On other pages of this issue you will also note with particular care, no doubt, the letter from the Cabinet of the T. S., as well as the interview given to a reporter from the Covina Citizen by Mr. Iverson L. Harris, Chairman of the Cabinet. By this you will know that the work of the T. S. is protected; that the Leader of the T. S. in his passing left no details uncared for; that the Cabinet stands united in the carrying out of his instructions, and counts on the strength and loyalty of each and all F. T. S.
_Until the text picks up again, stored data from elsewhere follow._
/-- What one element of a move comes to. -/
inductive Moved where
  | ok (bs : List Byte) (s : State) | wait (s : State) | fault (p : FPage) (s : State) | cut (t : Trap) (s : State)
  deriving DecidableEq, Repr

/-- One element of a move, read or written as a copy-engine element is (R422, R407); it waits for the fill of absent granules of the slab (R193), and
while the die of its pad slice is halted (R167). -/
def moveElem (o : MOp) (core lvl : Nat) (va : W64) (n : Nat) (wr : Option (List Byte)) (s : State) : Moved :=
  let kind := if wr.isSome then 4 else 3
  if lvl = 1 then (match slabGap s o.g.blk va.toNat n, wr with
    | some g, _ => .wait (askFill o.g.blk g s)
    | none, some bs => .ok [] (slabWr o.g.blk va.toNat bs s)
    | none, none => .ok (slabRd o.g.blk s va.toNat n) s)
  else if lvl = 2 then
    let pa := padBase + (padWindow o.ctx s).1 + va.toNat
    if homeHalted s pa then .wait s else match wr with
    | some bs => .ok [] (memWrite pa bs (touch o.ctx pa s))
    | none => .ok (memRead s pa n) (touch o.ctx pa s)
  else if !canonical va then .cut (engineProt va 2 kind) s
  else match translate (.copy core) o.ctx (if wr.isSome then .write else .read) va s with
    | (.wait, s) => .wait s
    | (.fault c, s) => .fault (pageOf va (if wr.isSome then 1 else 0) c) s
    | (.nak m, s) => .cut (nakTrap m va 0 0 0 kind false false none) s
    | (.ok pa l, s) => match accessNow ⟨opKey o.op, core, o.ctx, o.vf, l.heat, l.grain, false⟩ pa n wr (touch o.ctx pa s) with
      | .ok bs s => .ok bs s
      | .wait s => .wait s
      | .nak m s => .cut (nakTrap { m with req := core } va 0 pa 0 kind false false none) s

/-- The code of an accout element: row value v converted, with the draw of row j in lane l. -/
def accOut (o : MOp) (ty : Ty) (mode : Nat) (draws : List (List Nat)) (j l : Nat) (v : W32) : Nat :=
  convert .f32 ty (effRnd mode o.fmt) ((draws.getD l []).getD j 0) v.toNat

/-- Element k of a move: lane k mod 64 of row k div 64. -/
def moveAt (o : MOp) (core k : Nat) (s : State) : Moved :=
  let row := ((blkOf s o.g.blk).map fun b => accGet b (o.r0 + k / 64) (k % 64)).getD 0
  match o.kind with
  | .accld t => (match moveElem o core t.slv (srcAddr t k) 4 none s with
    | .ok bs s => .ok [] (modBlk o.g.blk (accSet (o.r0 + k / 64) (k % 64) (BitVec.ofNat 32 (ofBytes bs))) s)
    | r => r)
  | .accst t => moveElem o core t.dlv (dstAddr t k) 4 (some (toBytes 4 row.toNat)) s
  | .accoutMem t ty mode ds => moveElem o core t.dlv (dstAddr t k) t.bytes (some (toBytes t.bytes (accOut o ty mode ds (k / 64) (k % 64) row))) s
  | _ => .ok [] s

/-- The elements of a move from element k on, `fuel` of them: how far it came. -/
def moveFrom (o : MOp) (core : Nat) : Nat → Nat → State → Nat × Moved
  | 0, k, s => (k, .ok [] s)
  | fuel + 1, k, s => match moveAt o core k s with
    | .ok _ s => moveFrom o core fuel (k + 1) s
    | r => (k, r)

/-- The record of a move, and whether it reads memory. -/
def MOp.moves (o : MOp) : Option (TRec × Bool) := match o.kind with
  | .accld t => some (t, true)
  | .accst t => some (t, false)
  | .accoutMem t _ _ _ => some (t, false)
  | .accz => none
  | .accoutReg _ _ _ _ => none
  | .mma _ _ _ => none
  | .mmas _ _ _ => none
  | .mmat _ _ _ _ _ => none

/-- The pages that a fault of a move at element k reports (R156, R422). -/
def movePages (o : MOp) (core k : Nat) (p : FPage) (s : State) : List FPage × State := match o.moves with
  | some (t, rd) => faultPages t rd (!rd) k (.copy core) o.ctx p s
  | none => ([p], s)

/-- accout to registers (R421). -/
def outRegs (o : MOp) (d : Nat) (ty : Ty) (mode : Nat) (draws : List (List Nat)) (s : State) : State :=
  match blkOf s o.g.blk with
  | none => s
  | some b => landGrp o.g (fun g => lanes.foldl (fun g l => (List.range (o.c / ty.elems)).foldl (fun g w =>
      vset (d + w) l (BitVec.ofNat 32 (pack ty fun e => accOut o ty mode draws (w * ty.elems + e) l (accGet b (o.r0 + w * ty.elems + e) l))) g) g) g) s

/-! ## Completion (R416) -/

/-- An op has completed: its batch counts it, its registers are free, and a closed batch all of whose ops have completed is due. -/
def doneOp (core : Nat) (o : MOp) (f : Batch → Batch) (s : State) : State :=
  let s := dropAsks (opKey o.op) (putMops core ((coreMops s core).filter (·.op != o.op)) s)
  let lead := match o.kind with
    | .mmat _ _ _ _ l => l.map (·.1)
    | _ => none
  let more := lead.isSome && (coreMops s core).any fun p => match p.kind with
    | .mmat _ _ _ _ l => l.map (·.1) == lead
    | _ => false
  let kept := if more then (((grpOf s o.g).map (·.busy)).getD []).filter fun p => some p.op == lead else []
  let s := opDone o.g o.op s
  let s := modGrp o.g (fun g => { endRun.flagBatch o.batch (fun b => f { b with dops := b.dops + 1 }) g with busy := g.busy ++ kept }) s
  let s := match lead with
    | some l => if more then s else modGrp (leaderOf o s) (fun g => settleCounters s.mcyc { g with busy := g.busy.filter (·.op != l) }) s
    | none => s
  match grpOf s o.g with
  | some g => if g.closed.any fun b => b.num == o.batch && b.dops == b.nops then post 0 (.matrixBatchComplete o.g) s else s
  | none => s

/-- Whether a halt must wait for an op that comes next in its group: a run that is to reach its promotion point, whether the op goes on with the
run or ends it, or a move within a row (R186, R286, R431). -/
def drains (o : MOp) (g : Group) : Bool := o.started && o.stopped.isNone && (g.run.any (·.count != 0) || o.lane != 0)

/-- Whether an op stands in the engine's order, ready or stopped: neither a halt nor a waiting team holds back its group. -/
def opTurn (o : MOp) (s : State) : Bool :=
  o.started && match blkOf s o.g.blk with
    | some b => !dieStopped s (coreDie b.core) && b.state == .resident
    | none => false

/-- Whether an op goes on although its block is halting. -/
def opDrains (o : MOp) (s : State) : Bool := match blkOf s o.g.blk with
  | some b => !dieStopped s (coreDie b.core) && b.state == .halting && (grpIn b o.g.gid).any (drains o)
  | none => false

/-- Whether the earlier writes of an op's sources have arrived. -/
def opReady (o : MOp) (s : State) : Bool :=
  let waits := fun g : GRef => (grpOf s g).any fun x => x.pend.any fun p => o.after.contains p.op
  !waits o.g && !(o.isTeam && waits (leaderOf o s))

/-- The ops that stand first among those of their group. -/
def firstOps : List MOp → List GRef → List MOp
  | [], _ => []
  | o :: r, seen =>
    let g : GRef := ⟨o.g.blk, o.g.gid, false⟩
    if seen.contains g then firstOps r seen else o :: firstOps r (g :: seen)

/-- The first absent granule of a run: its rows with their narrow accumulators. -/
def runGap (s : State) (blk : Nat) (r : Run) : Option Granule := gapOf s blk fun g => match g with
  | .acc n => overlap (8 * n) 8 r.r0 64
  | .narrow n => overlap (8 * n) 8 r.r0 64
  | .vreg _ => false
  | .slab _ => false
  | .stream _ => false
  | .control _ => false

/-- The vector registers that an op reads or writes, with their groups. -/
def opRegs (o : MOp) (s : State) : List (Nat × List Nat) := match o.kind with
  | .mma a b sc => [(o.g.gid, matSrcs o.fmt a b sc false true)]
  | .mmas a b sc => [(o.g.gid, matSrcs o.fmt a b sc true true)]
  | .mmat a b sc _ lead => [(o.g.gid, matSrcs o.fmt a b sc false false),
      ((leaderOf o s).gid, codeSpan b (matRegs (fmtB o.fmt)) ++
        (if fmtScale o.fmt then (lead.map fun l => codeSpan l.2 1).getD [] else []))]
  | .accoutReg d ty _ _ => [(o.g.gid, span d (o.c / ty.elems))]
  | .accz => []
  | .accld _ => []
  | .accst _ => []
  | .accoutMem _ _ _ _ => []

/-- The first absent granule that an op touches (R193): its registers, and its rows, which under l6 are touched at a promotion point, the narrow
accumulators by each op. -/
def opGap (o : MOp) (s : State) : Option Granule :=
  if o.noEffect then none else
  let regs := opRegs o s
  let run := ((grpOf s o.g).bind (·.run)).filter fun r => r.batch == o.batch && r.r0 == o.r0
  let rows := !o.isL6 || (run.map fun r => r.count + 1 == r.interval).getD (bits o.fmt.toNat 23 21 == 0)
  gapOf s o.g.blk fun g => match g with
    | .vreg n => regs.any fun p => p.2.any fun r => decide (r < 1536) && n == p.1 * 192 + r / 8
    | .acc n => rows && overlap (8 * n) 8 o.r0 o.c
    | .narrow n => o.isL6 && overlap (8 * n) 8 o.r0 o.c
    | .slab _ => false
    | .stream _ => false
    | .control _ => false

/-- The run that an op ends, being no op of it (R286). -/
def ended (o : MOp) (s : State) : Option Run := (grpOf s o.g).bind fun g => if goesOn o g then none else g.run

/-- The first absent granule that stands in the way of an op: of a run that it ends, or of its own. -/
def nextGap (o : MOp) (s : State) : Option Granule := match (ended o s).bind (runGap s o.g.blk) with
  | some g => some g
  | none => if opDrains o s && (ended o s).any (·.count != 0) then none else opGap o s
In the December Forum cables conveying sympathy and loyal support to the Cabinet from England, Sweden, South Africa, Australia, together with messages from all over the United States and from Canada, will be recorded, showing the present unanimity of feeling throughout the length and breadth of the Society. And in that issue the Editors plan to include articles describing G. de P.'s literary output, his work for fraternization among Theosophists, his European lecture-tours, and perhaps giving other intimate glimpses of his years of leadership of the T. S.

But for this issue we have his own words. Let them speak. In them let us hear his resonant and inspiring voice again. Let us meditate on them in the spirit of high impersonal love he urged us so continually to strive for. Of the one who died, so often we heard him say: Gaudet in astris, dormit in pace. Now it is he who has left us. And now we say — with what inner meaning! — he sleeps in peace; he rejoices in the stars. But his message, and the eternal message of Truth from the living Lodge of Light, the message of H. P. B. and all great Teachers of Humanity, lives. We pledge our selves to our Inner Selves that that truth shall not die.